──────── Listed entries

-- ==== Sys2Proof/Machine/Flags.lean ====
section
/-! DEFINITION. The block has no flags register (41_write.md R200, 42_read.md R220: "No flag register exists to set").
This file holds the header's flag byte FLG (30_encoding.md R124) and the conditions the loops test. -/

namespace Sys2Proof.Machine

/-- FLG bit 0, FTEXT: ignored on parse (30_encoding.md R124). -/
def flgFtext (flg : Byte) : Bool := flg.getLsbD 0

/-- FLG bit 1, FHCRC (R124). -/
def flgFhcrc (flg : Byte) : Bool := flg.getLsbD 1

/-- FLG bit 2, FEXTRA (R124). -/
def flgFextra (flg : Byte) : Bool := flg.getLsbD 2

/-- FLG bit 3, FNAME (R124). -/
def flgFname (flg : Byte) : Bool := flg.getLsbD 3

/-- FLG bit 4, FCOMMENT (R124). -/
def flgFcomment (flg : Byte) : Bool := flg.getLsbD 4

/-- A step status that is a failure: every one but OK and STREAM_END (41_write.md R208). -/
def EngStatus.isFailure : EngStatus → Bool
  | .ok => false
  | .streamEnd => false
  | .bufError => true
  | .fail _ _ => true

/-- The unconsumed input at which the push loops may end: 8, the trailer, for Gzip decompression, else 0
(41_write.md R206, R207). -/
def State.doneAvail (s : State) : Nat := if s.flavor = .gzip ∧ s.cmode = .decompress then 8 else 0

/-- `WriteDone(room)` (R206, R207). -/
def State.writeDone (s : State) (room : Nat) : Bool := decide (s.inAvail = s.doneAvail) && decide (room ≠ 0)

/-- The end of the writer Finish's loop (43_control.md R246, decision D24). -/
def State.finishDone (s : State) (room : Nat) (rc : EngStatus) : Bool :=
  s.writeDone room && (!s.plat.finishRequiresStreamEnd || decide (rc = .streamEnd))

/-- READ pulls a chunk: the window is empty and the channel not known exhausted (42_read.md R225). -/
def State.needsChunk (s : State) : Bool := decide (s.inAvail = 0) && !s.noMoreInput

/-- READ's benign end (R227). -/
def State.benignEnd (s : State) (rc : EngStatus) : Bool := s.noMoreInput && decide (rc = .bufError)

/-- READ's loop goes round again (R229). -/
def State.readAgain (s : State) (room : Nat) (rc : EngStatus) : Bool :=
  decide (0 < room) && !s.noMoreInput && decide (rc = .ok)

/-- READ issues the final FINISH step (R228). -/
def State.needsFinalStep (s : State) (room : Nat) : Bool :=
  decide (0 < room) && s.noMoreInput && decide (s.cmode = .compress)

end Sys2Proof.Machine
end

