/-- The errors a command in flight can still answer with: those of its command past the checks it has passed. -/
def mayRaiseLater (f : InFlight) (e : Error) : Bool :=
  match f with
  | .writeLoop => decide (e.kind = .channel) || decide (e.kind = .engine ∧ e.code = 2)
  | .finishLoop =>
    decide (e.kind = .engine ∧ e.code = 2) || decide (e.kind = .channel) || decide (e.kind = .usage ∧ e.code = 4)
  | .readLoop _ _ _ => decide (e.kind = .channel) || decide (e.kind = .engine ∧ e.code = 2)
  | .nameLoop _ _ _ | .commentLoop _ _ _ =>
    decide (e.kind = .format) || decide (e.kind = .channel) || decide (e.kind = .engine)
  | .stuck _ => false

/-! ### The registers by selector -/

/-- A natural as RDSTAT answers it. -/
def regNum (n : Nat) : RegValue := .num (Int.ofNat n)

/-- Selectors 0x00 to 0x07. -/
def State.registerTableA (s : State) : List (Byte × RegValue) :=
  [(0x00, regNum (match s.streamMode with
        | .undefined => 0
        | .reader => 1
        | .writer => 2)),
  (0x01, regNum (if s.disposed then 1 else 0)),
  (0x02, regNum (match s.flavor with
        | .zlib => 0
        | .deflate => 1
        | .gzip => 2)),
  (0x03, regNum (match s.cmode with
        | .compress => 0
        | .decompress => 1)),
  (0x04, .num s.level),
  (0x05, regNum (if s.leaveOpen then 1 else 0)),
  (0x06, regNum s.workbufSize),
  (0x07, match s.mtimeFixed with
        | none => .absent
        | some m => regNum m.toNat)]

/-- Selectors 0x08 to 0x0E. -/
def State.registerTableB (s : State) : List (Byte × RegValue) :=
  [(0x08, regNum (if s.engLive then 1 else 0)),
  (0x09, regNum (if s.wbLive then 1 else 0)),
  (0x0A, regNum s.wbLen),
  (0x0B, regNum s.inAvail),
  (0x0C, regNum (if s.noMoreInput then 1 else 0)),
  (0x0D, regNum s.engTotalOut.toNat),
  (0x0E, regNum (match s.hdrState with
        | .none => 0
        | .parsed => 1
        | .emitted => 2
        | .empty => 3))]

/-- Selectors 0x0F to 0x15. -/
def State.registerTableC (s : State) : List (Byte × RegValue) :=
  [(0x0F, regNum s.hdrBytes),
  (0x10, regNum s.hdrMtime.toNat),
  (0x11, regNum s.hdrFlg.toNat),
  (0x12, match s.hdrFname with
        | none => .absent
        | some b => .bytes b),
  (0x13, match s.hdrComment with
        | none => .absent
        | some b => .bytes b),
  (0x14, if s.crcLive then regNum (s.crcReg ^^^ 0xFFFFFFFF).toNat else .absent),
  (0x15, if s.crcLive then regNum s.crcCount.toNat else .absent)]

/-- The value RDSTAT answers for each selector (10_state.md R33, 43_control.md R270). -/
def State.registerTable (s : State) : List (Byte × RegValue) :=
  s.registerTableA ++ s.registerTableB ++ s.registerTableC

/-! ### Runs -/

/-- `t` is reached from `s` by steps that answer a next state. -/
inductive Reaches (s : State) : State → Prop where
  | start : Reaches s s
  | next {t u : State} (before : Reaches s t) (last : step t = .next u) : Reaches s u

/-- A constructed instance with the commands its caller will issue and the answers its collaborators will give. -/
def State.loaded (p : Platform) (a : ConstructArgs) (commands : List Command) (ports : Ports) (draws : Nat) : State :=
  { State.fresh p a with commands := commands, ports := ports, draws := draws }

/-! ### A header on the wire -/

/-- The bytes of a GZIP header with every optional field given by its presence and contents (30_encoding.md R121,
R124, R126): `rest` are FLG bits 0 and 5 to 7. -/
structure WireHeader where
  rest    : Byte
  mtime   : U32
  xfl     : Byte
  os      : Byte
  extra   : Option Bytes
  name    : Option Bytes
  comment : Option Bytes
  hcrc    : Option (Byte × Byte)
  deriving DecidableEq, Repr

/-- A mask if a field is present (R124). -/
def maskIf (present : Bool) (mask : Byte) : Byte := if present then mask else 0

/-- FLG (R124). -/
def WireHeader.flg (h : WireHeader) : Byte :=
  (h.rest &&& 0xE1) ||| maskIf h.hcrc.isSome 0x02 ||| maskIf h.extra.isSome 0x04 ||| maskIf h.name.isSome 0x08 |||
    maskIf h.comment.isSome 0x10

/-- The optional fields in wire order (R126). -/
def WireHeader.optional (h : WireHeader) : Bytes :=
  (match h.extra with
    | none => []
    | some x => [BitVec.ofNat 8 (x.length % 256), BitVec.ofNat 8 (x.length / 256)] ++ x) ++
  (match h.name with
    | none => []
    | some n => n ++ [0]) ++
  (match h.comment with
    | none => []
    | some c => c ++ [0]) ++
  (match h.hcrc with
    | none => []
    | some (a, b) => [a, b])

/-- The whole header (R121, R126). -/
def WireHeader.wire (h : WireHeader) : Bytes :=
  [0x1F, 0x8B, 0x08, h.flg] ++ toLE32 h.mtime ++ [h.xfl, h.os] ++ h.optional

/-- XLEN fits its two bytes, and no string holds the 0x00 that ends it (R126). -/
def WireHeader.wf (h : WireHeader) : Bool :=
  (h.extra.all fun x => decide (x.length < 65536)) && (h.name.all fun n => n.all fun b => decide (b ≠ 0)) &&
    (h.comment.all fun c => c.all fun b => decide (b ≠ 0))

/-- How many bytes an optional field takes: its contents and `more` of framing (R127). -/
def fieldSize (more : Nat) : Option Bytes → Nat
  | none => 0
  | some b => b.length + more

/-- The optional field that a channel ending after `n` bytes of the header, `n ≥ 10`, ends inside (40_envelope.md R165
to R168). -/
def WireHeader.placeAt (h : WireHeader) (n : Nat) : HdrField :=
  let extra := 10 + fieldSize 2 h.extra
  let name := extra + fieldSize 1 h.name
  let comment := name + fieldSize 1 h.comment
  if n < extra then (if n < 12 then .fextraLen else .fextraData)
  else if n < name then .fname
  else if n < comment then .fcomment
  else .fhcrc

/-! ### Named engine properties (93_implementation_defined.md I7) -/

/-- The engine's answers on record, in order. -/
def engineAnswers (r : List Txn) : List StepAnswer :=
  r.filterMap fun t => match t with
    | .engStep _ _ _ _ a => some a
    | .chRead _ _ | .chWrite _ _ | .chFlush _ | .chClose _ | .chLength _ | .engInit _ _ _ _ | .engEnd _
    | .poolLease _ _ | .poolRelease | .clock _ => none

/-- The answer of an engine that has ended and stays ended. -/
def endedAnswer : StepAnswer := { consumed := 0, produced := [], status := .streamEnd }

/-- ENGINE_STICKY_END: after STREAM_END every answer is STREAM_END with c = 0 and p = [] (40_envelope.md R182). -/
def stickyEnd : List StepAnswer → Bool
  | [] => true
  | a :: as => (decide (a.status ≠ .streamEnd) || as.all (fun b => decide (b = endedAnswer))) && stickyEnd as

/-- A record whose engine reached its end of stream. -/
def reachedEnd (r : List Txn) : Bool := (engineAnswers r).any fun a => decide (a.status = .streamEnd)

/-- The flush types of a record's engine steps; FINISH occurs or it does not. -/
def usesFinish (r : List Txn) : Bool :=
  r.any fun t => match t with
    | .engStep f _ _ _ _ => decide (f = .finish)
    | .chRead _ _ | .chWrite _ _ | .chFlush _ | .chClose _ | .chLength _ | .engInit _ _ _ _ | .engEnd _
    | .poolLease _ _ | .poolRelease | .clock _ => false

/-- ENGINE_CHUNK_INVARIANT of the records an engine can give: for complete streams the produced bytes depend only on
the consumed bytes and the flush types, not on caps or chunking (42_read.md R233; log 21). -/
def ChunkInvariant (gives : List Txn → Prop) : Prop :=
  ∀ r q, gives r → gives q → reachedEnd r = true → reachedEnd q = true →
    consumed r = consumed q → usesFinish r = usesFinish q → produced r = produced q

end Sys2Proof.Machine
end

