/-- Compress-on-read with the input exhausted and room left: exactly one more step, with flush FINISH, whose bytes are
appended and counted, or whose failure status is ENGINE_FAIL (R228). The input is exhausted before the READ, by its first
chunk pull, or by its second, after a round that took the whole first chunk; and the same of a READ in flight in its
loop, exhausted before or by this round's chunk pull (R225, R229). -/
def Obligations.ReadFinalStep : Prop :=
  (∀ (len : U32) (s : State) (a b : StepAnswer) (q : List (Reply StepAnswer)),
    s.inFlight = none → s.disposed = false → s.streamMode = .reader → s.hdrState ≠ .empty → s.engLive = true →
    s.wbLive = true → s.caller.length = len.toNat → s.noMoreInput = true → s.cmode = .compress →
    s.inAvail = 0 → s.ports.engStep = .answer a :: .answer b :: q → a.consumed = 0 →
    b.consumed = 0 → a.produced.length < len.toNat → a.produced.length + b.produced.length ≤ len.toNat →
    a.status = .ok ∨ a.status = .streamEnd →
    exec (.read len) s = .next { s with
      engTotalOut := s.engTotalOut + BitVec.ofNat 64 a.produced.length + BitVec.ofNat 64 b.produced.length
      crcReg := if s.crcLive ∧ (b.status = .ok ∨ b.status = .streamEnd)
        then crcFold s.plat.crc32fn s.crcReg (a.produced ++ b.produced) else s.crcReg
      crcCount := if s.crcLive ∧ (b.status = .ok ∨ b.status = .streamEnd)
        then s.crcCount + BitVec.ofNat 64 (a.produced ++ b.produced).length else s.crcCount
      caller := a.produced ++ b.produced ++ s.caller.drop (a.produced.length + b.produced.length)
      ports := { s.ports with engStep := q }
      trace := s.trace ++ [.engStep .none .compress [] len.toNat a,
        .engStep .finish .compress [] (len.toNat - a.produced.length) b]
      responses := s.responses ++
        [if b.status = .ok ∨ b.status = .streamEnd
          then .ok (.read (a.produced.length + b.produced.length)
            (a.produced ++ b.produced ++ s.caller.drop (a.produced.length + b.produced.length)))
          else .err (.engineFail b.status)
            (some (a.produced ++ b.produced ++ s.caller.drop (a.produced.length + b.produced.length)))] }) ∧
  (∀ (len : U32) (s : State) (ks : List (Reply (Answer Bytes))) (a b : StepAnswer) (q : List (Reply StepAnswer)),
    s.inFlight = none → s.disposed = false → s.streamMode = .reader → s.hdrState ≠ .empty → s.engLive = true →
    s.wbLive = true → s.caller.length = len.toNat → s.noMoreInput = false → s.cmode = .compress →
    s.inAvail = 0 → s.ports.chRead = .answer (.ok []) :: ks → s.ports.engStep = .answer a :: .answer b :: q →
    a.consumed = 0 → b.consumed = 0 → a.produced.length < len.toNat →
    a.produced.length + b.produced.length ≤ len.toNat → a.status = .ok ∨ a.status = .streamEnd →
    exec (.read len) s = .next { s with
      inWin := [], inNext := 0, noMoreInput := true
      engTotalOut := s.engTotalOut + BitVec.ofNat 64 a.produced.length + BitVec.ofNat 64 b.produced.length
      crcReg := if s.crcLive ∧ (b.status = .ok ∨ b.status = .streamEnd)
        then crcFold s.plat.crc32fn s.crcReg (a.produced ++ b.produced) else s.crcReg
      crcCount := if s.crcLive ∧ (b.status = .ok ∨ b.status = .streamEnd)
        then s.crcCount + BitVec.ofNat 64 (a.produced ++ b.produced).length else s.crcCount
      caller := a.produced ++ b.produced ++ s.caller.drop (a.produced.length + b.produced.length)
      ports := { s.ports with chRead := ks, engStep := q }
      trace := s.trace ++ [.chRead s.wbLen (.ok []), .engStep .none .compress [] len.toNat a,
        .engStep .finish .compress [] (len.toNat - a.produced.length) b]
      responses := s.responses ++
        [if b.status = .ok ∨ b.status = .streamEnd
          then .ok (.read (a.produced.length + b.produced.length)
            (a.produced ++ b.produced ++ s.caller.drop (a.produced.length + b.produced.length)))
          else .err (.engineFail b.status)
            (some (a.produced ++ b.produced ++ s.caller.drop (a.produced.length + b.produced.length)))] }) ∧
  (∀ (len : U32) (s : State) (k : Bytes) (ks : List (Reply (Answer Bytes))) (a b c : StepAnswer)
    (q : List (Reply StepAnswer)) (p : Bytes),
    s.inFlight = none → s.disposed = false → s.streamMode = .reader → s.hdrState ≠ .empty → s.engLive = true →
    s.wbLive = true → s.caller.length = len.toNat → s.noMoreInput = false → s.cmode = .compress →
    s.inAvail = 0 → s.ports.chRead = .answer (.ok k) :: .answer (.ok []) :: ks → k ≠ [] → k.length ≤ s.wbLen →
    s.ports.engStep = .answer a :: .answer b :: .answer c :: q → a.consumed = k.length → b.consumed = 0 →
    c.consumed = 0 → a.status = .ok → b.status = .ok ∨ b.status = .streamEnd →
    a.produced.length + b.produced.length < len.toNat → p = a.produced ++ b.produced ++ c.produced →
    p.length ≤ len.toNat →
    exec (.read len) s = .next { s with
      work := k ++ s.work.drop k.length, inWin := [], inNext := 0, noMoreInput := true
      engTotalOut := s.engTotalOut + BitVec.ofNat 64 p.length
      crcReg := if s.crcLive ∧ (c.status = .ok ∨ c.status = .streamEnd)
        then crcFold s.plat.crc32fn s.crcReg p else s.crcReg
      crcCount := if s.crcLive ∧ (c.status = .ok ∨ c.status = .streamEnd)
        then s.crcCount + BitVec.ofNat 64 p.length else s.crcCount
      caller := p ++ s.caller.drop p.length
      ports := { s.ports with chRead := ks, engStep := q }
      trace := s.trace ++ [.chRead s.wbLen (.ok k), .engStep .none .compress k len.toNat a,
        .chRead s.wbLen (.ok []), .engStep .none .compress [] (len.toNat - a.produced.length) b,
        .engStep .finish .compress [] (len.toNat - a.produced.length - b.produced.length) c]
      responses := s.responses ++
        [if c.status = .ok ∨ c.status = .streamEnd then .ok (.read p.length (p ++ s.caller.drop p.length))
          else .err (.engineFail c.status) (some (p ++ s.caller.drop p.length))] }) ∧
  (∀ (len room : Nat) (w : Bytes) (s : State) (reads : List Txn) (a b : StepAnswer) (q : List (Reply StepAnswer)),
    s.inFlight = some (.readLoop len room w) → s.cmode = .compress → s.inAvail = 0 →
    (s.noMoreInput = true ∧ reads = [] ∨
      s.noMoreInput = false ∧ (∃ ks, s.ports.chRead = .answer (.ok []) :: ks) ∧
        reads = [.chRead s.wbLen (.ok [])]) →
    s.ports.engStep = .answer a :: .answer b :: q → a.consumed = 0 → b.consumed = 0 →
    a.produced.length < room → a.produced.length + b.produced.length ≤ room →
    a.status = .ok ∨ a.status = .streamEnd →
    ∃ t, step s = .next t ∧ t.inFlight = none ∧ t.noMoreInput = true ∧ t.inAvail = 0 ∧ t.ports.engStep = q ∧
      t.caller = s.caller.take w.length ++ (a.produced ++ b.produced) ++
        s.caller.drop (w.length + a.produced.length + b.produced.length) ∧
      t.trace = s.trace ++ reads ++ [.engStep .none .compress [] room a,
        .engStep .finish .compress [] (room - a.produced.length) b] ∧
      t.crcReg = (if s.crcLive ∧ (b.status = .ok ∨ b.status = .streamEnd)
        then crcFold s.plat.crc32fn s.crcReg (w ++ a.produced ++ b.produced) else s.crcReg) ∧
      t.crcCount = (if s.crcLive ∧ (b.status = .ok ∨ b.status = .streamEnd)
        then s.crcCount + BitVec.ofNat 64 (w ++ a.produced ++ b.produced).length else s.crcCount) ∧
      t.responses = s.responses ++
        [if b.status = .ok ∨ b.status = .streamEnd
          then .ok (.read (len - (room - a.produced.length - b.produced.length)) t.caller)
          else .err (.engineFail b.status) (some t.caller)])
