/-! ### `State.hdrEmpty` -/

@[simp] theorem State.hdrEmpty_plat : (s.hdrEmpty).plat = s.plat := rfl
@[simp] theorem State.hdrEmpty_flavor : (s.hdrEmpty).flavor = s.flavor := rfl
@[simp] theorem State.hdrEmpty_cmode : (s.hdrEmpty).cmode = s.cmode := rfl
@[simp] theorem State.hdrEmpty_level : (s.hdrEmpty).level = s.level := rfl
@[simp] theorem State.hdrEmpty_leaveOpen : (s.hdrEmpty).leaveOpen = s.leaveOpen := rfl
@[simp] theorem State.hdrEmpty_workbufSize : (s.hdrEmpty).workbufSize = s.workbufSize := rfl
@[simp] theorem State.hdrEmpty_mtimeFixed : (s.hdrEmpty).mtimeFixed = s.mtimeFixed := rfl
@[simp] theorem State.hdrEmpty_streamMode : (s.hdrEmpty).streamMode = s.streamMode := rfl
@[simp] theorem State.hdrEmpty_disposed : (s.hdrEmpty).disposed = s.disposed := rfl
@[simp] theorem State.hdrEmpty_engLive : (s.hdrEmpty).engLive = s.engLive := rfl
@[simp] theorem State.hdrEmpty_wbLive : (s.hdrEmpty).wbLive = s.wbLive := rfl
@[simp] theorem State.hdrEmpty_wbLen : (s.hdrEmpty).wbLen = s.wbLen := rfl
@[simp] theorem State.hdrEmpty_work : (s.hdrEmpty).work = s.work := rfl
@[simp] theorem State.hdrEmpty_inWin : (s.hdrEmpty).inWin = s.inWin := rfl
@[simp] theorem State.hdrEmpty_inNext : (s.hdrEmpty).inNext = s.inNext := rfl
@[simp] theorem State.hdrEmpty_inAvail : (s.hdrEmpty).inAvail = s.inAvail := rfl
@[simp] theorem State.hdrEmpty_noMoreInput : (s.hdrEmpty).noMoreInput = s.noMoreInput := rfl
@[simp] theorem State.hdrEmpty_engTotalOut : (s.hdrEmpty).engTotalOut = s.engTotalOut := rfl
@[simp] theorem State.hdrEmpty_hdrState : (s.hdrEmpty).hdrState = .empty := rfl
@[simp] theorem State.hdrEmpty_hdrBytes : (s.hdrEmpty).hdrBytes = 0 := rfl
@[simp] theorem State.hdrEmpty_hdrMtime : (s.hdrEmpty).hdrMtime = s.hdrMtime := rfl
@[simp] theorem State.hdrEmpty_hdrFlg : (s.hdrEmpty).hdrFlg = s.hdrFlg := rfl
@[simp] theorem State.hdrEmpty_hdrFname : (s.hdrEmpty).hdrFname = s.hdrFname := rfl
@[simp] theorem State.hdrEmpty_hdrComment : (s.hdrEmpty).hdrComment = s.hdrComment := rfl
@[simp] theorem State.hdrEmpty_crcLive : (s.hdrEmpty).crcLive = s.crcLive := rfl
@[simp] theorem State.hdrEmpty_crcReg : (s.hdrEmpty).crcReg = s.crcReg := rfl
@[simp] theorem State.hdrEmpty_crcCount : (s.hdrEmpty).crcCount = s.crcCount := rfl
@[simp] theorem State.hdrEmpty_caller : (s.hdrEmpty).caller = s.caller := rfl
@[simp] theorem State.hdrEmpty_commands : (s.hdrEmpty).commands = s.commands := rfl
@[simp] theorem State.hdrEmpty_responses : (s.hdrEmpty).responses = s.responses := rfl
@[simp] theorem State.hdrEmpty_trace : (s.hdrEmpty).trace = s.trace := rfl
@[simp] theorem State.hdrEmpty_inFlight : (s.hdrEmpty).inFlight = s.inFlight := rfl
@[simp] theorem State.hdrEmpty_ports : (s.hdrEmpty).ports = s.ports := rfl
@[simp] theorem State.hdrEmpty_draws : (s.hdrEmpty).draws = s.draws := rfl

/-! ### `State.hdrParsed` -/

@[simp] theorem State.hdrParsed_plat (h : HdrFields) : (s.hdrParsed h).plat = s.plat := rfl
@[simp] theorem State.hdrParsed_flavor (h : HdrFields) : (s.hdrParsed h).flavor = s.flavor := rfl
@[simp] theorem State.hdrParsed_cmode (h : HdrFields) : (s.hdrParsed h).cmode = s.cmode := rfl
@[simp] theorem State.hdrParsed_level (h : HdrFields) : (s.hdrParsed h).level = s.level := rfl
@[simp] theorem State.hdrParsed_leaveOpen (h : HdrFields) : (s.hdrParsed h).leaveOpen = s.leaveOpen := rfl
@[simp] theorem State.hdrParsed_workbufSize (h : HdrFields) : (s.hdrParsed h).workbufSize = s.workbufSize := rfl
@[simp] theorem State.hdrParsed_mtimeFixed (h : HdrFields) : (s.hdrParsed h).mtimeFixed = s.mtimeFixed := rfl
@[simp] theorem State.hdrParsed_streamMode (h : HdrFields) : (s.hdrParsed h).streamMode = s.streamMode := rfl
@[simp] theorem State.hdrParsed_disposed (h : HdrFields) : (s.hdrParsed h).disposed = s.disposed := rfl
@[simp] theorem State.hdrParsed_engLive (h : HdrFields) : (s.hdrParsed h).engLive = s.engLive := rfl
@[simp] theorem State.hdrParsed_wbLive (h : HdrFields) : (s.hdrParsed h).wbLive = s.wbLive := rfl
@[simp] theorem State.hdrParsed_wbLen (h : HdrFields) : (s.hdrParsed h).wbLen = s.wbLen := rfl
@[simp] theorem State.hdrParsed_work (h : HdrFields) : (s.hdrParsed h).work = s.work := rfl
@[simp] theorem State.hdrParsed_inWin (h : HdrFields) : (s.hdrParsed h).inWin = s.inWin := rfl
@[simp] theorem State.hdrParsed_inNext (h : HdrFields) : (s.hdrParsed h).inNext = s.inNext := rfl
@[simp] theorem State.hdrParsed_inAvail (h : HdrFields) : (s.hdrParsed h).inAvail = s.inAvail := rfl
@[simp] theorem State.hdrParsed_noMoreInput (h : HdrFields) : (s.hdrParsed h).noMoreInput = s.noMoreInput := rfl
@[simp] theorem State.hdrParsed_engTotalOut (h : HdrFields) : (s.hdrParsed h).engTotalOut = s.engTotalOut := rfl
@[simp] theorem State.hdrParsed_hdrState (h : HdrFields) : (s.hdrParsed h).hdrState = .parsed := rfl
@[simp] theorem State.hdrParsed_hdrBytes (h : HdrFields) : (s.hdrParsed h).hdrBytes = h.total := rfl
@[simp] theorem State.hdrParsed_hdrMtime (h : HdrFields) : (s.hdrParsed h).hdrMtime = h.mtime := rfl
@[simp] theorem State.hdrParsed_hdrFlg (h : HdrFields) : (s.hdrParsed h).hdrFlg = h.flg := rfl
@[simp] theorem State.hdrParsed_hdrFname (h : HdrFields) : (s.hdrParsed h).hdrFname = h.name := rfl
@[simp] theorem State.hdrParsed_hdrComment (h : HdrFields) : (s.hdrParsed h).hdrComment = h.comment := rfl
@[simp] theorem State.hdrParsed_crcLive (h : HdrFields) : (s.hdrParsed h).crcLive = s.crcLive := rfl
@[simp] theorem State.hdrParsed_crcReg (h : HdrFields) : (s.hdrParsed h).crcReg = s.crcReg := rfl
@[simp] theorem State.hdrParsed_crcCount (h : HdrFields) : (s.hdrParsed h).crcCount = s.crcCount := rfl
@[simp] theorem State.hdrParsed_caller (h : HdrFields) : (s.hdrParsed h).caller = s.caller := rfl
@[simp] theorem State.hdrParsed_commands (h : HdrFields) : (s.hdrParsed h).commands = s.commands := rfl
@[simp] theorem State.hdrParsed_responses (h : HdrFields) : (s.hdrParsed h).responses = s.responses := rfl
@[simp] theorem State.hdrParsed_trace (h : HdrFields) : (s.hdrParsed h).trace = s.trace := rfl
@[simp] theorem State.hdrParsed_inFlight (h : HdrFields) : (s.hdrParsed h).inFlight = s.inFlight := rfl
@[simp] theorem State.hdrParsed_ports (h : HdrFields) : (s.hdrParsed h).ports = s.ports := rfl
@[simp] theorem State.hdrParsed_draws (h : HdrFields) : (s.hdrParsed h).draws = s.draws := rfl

────────────────

▸ Assigned task:
Please copy, without any change, the lines of the material from the first through the one containing "s.writeDone room &&". Write nothing else.

▸ Answer to this exercise:
-- ==== Sys2Proof/Machine/Flags.lean ====
section
/-! DEFINITION. The block has no flags register (41_write.md R200, 42_read.md R220: "No flag register exists to set").
This file holds the header's flag byte FLG (30_encoding.md R124) and the conditions the loops test. -/

namespace Sys2Proof.Machine

/-- FLG bit 0, FTEXT: ignored on parse (30_encoding.md R124). -/
def flgFtext (flg : Byte) : Bool := flg.getLsbD 0

/-- FLG bit 1, FHCRC (R124). -/
def flgFhcrc (flg : Byte) : Bool := flg.getLsbD 1

/-- FLG bit 2, FEXTRA (R124). -/
def flgFextra (flg : Byte) : Bool := flg.getLsbD 2

/-- FLG bit 3, FNAME (R124). -/
def flgFname (flg : Byte) : Bool := flg.getLsbD 3

/-- FLG bit 4, FCOMMENT (R124). -/
def flgFcomment (flg : Byte) : Bool := flg.getLsbD 4

/-- A step status that is a failure: every one but OK and STREAM_END (41_write.md R208). -/
def EngStatus.isFailure : EngStatus → Bool
  | .ok => false
  | .streamEnd => false
  | .bufError => true
  | .fail _ _ => true

/-- The unconsumed input at which the push loops may end: 8, the trailer, for Gzip decompression, else 0
(41_write.md R206, R207). -/
def State.doneAvail (s : State) : Nat := if s.flavor = .gzip ∧ s.cmode = .decompress then 8 else 0

/-- `WriteDone(room)` (R206, R207). -/
def State.writeDone (s : State) (room : Nat) : Bool := decide (s.inAvail = s.doneAvail) && decide (room ≠ 0)

/-- The end of the writer Finish's loop (43_control.md R246, decision D24). -/
def State.finishDone (s : State) (room : Nat) (rc : EngStatus) : Bool :=
  s.writeDone room && (!s.plat.finishRequiresStreamEnd || decide (rc = .streamEnd))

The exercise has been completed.